╔══

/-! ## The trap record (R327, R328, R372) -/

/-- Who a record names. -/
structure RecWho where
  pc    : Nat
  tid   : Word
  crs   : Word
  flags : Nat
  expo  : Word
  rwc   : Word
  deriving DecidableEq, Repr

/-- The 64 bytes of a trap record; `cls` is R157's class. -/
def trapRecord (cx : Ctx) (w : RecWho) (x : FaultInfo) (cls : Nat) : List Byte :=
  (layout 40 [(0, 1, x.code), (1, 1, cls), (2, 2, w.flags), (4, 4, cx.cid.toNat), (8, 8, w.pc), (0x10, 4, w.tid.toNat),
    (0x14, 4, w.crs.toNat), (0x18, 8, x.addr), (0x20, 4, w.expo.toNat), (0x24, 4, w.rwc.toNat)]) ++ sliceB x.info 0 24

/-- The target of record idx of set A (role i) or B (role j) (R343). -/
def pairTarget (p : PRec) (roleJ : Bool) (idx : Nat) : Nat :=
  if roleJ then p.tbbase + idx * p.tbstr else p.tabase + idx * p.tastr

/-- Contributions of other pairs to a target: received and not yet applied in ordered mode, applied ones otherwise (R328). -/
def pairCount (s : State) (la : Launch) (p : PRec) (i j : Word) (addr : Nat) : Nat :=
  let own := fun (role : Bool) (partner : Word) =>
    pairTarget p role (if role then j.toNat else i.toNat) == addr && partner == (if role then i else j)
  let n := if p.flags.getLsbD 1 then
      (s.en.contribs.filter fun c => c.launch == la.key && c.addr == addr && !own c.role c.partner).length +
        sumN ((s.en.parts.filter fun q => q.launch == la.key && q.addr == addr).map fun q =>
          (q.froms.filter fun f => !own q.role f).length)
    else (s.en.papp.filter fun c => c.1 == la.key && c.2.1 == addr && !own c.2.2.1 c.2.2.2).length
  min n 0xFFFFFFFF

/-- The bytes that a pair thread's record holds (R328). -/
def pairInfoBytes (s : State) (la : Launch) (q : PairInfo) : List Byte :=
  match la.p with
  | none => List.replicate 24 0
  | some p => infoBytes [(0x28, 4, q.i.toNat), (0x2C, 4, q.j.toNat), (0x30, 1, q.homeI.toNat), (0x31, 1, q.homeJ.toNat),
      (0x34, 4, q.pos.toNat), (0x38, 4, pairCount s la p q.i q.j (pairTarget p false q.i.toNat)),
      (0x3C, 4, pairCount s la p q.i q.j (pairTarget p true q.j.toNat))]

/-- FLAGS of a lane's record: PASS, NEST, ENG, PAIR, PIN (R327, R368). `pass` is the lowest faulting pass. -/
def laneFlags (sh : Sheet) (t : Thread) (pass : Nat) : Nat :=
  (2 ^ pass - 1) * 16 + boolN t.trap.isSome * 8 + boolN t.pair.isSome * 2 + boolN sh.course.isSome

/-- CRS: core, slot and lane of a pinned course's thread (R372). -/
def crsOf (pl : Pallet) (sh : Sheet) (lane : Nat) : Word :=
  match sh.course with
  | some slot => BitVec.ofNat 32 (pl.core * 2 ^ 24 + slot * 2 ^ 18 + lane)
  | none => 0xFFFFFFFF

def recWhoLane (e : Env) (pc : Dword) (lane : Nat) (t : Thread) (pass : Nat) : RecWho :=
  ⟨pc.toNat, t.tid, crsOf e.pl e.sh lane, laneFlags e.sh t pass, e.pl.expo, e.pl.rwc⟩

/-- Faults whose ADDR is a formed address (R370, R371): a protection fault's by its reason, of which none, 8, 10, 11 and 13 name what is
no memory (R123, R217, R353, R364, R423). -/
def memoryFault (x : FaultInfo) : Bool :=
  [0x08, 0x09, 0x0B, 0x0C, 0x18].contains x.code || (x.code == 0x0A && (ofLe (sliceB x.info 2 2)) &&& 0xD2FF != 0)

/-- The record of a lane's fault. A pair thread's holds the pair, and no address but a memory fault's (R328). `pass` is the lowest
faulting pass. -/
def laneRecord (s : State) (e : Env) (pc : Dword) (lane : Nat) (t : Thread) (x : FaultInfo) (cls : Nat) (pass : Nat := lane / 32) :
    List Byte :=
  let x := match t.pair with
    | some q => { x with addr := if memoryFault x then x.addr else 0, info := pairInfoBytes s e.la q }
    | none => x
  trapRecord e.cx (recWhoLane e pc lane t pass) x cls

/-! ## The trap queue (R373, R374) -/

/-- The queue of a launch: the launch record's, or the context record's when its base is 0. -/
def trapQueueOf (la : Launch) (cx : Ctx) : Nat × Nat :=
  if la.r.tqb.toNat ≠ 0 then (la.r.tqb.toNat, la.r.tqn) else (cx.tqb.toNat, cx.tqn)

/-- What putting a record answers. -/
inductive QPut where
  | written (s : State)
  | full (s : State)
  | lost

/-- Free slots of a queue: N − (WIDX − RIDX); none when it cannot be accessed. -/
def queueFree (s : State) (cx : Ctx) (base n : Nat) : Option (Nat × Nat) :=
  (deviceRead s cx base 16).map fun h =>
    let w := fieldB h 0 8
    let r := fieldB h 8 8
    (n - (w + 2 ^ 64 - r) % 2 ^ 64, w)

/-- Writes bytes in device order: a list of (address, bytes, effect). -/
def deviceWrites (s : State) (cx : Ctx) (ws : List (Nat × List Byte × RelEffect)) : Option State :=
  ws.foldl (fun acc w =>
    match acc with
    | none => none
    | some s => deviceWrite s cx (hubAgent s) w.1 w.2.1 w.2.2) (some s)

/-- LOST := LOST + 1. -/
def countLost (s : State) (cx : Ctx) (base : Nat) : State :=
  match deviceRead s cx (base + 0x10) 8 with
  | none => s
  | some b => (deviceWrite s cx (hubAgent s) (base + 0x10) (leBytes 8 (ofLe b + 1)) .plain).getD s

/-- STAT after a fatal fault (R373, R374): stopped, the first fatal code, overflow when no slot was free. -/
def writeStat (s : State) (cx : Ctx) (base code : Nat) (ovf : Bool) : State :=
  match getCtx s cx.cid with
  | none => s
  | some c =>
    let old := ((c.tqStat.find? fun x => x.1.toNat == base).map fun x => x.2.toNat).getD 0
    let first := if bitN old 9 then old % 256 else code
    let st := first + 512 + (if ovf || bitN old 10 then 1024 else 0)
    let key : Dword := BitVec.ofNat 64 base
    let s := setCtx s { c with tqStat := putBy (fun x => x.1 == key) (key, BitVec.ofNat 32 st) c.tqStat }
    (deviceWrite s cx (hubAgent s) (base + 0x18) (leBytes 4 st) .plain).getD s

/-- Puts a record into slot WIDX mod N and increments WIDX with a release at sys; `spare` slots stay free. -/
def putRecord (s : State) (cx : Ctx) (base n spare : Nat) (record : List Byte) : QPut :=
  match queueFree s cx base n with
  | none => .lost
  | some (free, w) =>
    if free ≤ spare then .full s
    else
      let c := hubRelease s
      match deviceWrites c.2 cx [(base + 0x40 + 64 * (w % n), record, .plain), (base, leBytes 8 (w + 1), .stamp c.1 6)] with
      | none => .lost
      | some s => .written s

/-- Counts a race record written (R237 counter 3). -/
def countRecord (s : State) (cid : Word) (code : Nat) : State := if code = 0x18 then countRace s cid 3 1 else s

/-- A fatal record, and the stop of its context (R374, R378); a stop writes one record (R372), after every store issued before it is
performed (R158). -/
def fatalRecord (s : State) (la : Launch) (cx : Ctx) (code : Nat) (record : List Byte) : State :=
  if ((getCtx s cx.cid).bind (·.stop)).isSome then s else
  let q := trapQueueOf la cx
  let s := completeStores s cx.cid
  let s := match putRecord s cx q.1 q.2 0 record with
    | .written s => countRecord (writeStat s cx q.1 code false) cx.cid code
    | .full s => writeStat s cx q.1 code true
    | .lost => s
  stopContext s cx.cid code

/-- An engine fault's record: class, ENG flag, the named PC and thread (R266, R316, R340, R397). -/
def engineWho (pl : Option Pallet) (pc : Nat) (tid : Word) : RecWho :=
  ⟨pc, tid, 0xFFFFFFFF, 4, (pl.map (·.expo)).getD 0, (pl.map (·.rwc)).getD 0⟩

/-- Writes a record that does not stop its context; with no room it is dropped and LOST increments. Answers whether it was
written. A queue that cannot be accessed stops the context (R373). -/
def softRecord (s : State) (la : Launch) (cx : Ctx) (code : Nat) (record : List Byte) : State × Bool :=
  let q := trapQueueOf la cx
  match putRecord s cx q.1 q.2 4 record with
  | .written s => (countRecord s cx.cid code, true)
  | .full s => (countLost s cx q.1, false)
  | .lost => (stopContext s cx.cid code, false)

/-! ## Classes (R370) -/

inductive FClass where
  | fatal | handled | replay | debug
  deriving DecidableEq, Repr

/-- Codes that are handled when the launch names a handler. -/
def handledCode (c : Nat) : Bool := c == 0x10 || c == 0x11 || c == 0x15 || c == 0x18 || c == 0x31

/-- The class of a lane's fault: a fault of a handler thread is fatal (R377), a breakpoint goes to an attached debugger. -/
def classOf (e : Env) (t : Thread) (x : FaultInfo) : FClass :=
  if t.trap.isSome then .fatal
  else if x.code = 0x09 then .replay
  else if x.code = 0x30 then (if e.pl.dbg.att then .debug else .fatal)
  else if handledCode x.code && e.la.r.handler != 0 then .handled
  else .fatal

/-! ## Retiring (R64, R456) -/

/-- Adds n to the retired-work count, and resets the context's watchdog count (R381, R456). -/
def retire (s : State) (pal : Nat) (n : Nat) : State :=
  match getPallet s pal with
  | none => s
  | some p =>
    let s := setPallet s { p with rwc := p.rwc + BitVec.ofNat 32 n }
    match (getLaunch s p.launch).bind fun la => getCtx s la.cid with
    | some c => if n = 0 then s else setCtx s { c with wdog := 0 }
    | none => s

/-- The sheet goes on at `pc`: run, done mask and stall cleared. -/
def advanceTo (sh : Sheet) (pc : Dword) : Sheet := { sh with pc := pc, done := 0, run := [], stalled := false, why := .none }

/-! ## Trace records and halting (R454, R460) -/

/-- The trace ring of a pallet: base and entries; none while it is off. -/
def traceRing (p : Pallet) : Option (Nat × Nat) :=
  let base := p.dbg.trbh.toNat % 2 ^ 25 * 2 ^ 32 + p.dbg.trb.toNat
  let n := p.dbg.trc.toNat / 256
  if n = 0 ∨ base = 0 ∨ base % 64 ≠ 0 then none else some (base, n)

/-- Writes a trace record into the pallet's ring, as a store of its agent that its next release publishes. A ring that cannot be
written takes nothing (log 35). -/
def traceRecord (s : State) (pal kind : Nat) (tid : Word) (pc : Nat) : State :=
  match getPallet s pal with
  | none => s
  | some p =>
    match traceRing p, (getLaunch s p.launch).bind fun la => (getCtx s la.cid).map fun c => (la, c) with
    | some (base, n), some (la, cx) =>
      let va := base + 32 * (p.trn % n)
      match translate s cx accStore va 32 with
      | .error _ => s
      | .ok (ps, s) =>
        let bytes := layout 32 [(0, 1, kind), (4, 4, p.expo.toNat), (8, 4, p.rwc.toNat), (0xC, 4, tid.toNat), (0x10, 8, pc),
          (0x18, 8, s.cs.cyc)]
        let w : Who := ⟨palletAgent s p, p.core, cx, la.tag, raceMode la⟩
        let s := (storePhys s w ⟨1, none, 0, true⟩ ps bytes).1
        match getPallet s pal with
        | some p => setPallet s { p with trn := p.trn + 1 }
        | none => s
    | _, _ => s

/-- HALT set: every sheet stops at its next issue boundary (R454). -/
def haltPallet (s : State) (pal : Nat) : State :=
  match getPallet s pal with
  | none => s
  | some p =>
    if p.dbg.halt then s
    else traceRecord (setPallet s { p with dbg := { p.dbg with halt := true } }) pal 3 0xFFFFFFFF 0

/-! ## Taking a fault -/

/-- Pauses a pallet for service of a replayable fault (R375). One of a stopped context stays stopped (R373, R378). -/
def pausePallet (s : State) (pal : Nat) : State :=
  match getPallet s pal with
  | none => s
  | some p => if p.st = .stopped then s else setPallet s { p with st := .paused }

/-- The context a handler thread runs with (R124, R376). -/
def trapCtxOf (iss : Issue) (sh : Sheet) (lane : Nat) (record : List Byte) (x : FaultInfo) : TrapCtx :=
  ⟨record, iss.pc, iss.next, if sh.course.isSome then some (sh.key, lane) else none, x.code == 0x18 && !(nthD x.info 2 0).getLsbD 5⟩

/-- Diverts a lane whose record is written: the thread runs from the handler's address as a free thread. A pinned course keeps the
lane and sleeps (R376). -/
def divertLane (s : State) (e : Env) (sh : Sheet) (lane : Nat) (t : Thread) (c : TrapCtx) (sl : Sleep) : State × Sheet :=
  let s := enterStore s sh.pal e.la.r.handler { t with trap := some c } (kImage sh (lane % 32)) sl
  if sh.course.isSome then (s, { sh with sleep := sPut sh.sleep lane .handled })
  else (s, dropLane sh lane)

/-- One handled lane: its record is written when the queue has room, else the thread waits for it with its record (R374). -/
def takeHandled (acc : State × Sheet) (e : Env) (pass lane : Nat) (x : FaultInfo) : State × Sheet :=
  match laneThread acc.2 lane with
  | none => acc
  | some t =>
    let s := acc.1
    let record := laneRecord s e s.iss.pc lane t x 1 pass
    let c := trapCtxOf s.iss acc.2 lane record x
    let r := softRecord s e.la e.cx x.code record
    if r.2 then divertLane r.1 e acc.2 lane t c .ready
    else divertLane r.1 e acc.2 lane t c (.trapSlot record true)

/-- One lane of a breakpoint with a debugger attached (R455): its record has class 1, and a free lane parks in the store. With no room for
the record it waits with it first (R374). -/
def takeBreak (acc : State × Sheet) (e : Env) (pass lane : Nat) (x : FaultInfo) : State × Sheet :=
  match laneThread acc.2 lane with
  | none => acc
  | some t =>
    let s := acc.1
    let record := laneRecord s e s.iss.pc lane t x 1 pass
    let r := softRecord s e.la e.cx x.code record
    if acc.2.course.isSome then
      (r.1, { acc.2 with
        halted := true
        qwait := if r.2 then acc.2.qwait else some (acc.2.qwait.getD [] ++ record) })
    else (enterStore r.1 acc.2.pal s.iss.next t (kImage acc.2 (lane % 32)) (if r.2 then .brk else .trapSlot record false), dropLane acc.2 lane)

╚══

Would you print exactly and only the lines of the material above that run from the line with "stall cleared. -/" through the line with "p.st = .stopped", both included?

> _Solution for this problem_:
/-- The sheet goes on at `pc`: run, done mask and stall cleared. -/
def advanceTo (sh : Sheet) (pc : Dword) : Sheet := { sh with pc := pc, done := 0, run := [], stalled := false, why := .none }

/-! ## Trace records and halting (R454, R460) -/

/-- The trace ring of a pallet: base and entries; none while it is off. -/
def traceRing (p : Pallet) : Option (Nat × Nat) :=
  let base := p.dbg.trbh.toNat % 2 ^ 25 * 2 ^ 32 + p.dbg.trb.toNat
  let n := p.dbg.trc.toNat / 256
  if n = 0 ∨ base = 0 ∨ base % 64 ≠ 0 then none else some (base, n)

/-- Writes a trace record into the pallet's ring, as a store of its agent that its next release publishes. A ring that cannot be
written takes nothing (log 35). -/
def traceRecord (s : State) (pal kind : Nat) (tid : Word) (pc : Nat) : State :=
  match getPallet s pal with
  | none => s
  | some p =>
    match traceRing p, (getLaunch s p.launch).bind fun la => (getCtx s la.cid).map fun c => (la, c) with
    | some (base, n), some (la, cx) =>
      let va := base + 32 * (p.trn % n)
      match translate s cx accStore va 32 with
      | .error _ => s
      | .ok (ps, s) =>
        let bytes := layout 32 [(0, 1, kind), (4, 4, p.expo.toNat), (8, 4, p.rwc.toNat), (0xC, 4, tid.toNat), (0x10, 8, pc),
          (0x18, 8, s.cs.cyc)]
        let w : Who := ⟨palletAgent s p, p.core, cx, la.tag, raceMode la⟩
        let s := (storePhys s w ⟨1, none, 0, true⟩ ps bytes).1
        match getPallet s pal with
        | some p => setPallet s { p with trn := p.trn + 1 }
        | none => s
    | _, _ => s

/-- HALT set: every sheet stops at its next issue boundary (R454). -/
def haltPallet (s : State) (pal : Nat) : State :=
  match getPallet s pal with
  | none => s
  | some p =>
    if p.dbg.halt then s
    else traceRecord (setPallet s { p with dbg := { p.dbg with halt := true } }) pal 3 0xFFFFFFFF 0

/-! ## Taking a fault -/

/-- Pauses a pallet for service of a replayable fault (R375). One of a stopped context stays stopped (R373, R378). -/
def pausePallet (s : State) (pal : Nat) : State :=
  match getPallet s pal with
  | none => s
  | some p => if p.st = .stopped then s else setPallet s { p with st := .paused }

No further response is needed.